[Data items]
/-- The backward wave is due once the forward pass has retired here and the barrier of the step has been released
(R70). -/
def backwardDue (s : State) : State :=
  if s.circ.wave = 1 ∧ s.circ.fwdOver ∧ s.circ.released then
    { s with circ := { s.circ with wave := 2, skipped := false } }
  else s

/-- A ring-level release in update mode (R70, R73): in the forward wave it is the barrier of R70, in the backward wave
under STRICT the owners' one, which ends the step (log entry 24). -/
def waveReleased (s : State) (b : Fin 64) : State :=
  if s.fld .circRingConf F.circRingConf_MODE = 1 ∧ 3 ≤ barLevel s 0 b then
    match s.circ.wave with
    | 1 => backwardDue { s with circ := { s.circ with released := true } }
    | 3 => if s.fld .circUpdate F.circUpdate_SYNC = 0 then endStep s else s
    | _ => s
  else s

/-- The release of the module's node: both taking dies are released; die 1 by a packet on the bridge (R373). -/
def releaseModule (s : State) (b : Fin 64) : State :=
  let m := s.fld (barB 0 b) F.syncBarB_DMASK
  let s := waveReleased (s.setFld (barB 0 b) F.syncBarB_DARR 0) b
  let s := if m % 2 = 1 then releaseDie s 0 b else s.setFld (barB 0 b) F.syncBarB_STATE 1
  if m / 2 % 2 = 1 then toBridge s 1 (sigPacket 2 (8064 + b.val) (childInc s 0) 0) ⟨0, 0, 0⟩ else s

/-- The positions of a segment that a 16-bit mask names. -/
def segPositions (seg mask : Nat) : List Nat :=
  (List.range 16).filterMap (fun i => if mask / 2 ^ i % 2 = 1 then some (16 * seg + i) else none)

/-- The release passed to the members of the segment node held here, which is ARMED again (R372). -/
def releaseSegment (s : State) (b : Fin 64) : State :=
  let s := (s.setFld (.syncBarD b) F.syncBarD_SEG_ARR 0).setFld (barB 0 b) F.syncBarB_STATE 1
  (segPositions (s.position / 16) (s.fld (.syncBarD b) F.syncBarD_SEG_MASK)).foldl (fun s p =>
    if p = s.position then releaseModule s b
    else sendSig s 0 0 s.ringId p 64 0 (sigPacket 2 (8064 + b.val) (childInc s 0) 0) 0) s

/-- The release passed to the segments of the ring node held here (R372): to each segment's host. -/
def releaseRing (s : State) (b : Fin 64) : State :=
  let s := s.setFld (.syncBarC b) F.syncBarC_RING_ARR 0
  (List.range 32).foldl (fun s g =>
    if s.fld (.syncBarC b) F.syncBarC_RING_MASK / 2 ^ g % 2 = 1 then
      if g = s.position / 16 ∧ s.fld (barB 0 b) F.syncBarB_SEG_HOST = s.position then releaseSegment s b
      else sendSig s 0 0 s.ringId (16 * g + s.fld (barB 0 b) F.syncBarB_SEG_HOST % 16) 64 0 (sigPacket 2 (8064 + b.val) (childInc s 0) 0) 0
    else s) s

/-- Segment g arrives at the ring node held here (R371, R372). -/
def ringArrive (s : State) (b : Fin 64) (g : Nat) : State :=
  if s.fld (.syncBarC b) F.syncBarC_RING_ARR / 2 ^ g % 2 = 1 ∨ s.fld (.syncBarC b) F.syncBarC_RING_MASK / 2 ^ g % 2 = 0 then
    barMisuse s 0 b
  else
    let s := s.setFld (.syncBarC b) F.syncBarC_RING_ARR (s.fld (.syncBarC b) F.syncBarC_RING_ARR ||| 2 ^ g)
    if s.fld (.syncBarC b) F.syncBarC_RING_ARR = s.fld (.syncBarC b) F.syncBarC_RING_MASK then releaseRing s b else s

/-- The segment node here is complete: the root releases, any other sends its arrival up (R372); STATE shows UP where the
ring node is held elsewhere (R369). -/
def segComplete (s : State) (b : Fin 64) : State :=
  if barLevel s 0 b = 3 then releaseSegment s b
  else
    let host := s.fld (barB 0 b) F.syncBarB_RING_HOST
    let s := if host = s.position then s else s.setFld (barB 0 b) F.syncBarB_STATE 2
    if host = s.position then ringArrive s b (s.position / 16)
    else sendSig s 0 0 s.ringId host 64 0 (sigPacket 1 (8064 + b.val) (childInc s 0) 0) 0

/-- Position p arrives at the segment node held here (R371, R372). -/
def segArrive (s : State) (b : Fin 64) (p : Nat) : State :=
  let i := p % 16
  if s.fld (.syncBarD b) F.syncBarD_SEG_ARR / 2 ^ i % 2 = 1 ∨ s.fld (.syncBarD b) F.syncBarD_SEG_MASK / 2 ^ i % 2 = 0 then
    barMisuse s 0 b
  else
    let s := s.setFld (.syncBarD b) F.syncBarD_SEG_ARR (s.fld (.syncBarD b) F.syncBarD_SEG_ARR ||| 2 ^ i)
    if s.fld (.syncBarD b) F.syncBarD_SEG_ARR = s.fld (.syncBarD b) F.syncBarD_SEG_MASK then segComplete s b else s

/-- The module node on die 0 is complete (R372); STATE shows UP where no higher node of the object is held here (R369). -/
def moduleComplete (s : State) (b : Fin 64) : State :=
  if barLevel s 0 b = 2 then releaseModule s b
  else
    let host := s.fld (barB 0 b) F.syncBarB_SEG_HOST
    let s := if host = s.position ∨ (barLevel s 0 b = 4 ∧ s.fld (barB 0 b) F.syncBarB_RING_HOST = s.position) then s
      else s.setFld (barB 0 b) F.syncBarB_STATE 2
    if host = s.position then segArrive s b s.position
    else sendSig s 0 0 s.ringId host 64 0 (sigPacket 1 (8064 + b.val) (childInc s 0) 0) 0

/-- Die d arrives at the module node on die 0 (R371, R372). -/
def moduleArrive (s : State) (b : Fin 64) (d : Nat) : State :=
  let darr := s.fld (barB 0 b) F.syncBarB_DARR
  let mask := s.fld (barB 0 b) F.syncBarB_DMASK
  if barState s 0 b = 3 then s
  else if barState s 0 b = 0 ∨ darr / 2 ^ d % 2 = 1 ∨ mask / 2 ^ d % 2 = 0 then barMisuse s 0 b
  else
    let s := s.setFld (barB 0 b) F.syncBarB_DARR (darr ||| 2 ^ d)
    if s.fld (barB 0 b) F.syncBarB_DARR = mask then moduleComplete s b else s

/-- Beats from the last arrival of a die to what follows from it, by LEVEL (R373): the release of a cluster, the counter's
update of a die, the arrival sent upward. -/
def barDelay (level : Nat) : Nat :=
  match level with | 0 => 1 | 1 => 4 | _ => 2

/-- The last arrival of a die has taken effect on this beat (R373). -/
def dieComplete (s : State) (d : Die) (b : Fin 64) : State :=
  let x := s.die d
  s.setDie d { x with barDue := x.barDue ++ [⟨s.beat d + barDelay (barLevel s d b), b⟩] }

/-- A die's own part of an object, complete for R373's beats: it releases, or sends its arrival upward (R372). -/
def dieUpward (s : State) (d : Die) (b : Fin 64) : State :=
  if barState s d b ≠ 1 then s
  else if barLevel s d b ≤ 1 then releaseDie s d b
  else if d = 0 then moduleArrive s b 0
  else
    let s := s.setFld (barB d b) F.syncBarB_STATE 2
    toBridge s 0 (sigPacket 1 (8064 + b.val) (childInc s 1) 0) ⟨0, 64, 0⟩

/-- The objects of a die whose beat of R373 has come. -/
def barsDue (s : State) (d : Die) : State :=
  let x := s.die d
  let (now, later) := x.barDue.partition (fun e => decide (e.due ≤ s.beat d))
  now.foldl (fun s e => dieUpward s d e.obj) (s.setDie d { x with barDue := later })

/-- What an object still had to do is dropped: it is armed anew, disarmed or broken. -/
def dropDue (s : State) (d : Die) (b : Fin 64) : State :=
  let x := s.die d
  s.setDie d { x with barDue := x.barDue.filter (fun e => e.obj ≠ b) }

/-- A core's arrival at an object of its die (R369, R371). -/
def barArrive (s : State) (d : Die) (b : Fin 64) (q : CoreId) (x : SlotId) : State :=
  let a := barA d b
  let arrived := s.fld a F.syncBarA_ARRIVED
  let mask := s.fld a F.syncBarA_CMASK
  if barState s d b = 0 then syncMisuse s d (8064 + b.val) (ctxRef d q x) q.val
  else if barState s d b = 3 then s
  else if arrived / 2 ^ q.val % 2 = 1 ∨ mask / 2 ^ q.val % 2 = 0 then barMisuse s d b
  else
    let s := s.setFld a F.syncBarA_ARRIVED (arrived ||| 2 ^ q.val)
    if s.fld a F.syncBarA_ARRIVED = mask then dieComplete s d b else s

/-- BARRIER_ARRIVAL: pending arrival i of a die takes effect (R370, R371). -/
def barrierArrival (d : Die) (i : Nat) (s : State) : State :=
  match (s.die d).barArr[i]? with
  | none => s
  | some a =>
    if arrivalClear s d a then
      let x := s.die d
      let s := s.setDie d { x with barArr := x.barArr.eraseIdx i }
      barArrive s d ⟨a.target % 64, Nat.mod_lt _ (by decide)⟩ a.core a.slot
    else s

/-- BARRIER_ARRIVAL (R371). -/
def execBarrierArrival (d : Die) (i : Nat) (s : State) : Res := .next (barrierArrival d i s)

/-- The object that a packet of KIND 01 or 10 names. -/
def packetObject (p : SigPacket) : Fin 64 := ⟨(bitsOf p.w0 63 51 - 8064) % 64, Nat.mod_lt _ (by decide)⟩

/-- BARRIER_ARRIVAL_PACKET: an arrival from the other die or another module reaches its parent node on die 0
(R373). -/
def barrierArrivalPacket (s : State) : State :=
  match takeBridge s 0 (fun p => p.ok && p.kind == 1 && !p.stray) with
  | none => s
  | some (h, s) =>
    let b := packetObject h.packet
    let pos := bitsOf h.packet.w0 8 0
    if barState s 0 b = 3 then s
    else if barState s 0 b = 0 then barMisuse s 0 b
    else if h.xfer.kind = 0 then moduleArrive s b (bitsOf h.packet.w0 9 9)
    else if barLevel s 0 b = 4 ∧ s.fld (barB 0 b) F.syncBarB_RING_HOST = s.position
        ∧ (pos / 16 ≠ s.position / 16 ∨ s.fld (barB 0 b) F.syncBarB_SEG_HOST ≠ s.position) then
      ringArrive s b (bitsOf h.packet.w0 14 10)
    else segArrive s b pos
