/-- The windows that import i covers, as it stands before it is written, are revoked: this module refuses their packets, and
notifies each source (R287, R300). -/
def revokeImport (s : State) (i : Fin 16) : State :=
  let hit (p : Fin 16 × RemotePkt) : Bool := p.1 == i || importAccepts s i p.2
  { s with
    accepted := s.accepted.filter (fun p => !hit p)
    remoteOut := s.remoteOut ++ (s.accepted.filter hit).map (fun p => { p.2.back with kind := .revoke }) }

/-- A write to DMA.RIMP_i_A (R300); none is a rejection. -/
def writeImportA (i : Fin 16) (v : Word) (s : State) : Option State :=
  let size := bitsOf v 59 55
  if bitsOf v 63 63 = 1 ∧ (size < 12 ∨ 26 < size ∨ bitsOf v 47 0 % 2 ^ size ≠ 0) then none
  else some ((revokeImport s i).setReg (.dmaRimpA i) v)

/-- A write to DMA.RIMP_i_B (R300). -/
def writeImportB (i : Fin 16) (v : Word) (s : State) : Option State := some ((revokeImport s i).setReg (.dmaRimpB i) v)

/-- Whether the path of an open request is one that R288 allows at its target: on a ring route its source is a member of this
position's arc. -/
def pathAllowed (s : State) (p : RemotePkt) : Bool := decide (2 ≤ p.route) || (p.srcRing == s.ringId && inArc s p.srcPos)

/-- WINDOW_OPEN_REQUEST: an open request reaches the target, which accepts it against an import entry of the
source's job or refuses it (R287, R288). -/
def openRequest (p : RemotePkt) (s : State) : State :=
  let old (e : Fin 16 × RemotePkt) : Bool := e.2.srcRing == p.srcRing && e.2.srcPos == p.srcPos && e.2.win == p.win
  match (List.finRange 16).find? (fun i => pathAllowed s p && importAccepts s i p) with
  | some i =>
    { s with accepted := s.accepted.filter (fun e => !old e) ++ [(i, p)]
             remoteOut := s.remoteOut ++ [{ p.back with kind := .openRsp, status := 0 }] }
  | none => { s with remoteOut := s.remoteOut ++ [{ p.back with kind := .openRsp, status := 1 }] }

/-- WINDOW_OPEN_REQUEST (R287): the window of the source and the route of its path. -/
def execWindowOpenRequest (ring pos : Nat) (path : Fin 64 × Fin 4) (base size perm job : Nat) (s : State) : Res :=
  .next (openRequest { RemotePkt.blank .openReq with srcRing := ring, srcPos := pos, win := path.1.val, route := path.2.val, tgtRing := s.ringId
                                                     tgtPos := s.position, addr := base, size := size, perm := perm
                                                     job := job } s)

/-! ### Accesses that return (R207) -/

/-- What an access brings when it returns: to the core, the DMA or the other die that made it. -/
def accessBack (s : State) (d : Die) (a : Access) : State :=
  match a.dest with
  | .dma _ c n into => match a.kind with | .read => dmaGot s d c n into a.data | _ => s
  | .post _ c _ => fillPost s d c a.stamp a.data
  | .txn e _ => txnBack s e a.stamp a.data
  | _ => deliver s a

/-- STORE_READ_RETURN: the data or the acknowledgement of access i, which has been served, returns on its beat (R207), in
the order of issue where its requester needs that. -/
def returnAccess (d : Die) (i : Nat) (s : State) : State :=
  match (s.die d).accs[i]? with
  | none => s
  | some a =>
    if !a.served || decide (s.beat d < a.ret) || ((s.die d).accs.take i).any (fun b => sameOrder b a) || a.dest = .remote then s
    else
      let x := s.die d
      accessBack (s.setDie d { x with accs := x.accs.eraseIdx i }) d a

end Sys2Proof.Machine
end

__What to work on__:
Set down only the lines above that fall between the line holding "(List.range 32).foldl (fun s g =>" and the line holding "def ringArrive (s", inclusive, keeping each exact.

__Completed exercise__:
  (List.range 32).foldl (fun s g =>
    if s.fld (.syncBarC b) F.syncBarC_RING_MASK / 2 ^ g % 2 = 1 then
      if g = s.position / 16 ∧ s.fld (barB 0 b) F.syncBarB_SEG_HOST = s.position then releaseSegment s b
      else sendSig s 0 0 s.ringId (16 * g + s.fld (barB 0 b) F.syncBarB_SEG_HOST % 16) 64 0 (sigPacket 2 (8064 + b.val) (childInc s 0) 0) 0
    else s) s

/-- Segment g arrives at the ring node held here (R371, R372). -/
def ringArrive (s : State) (b : Fin 64) (g : Nat) : State :=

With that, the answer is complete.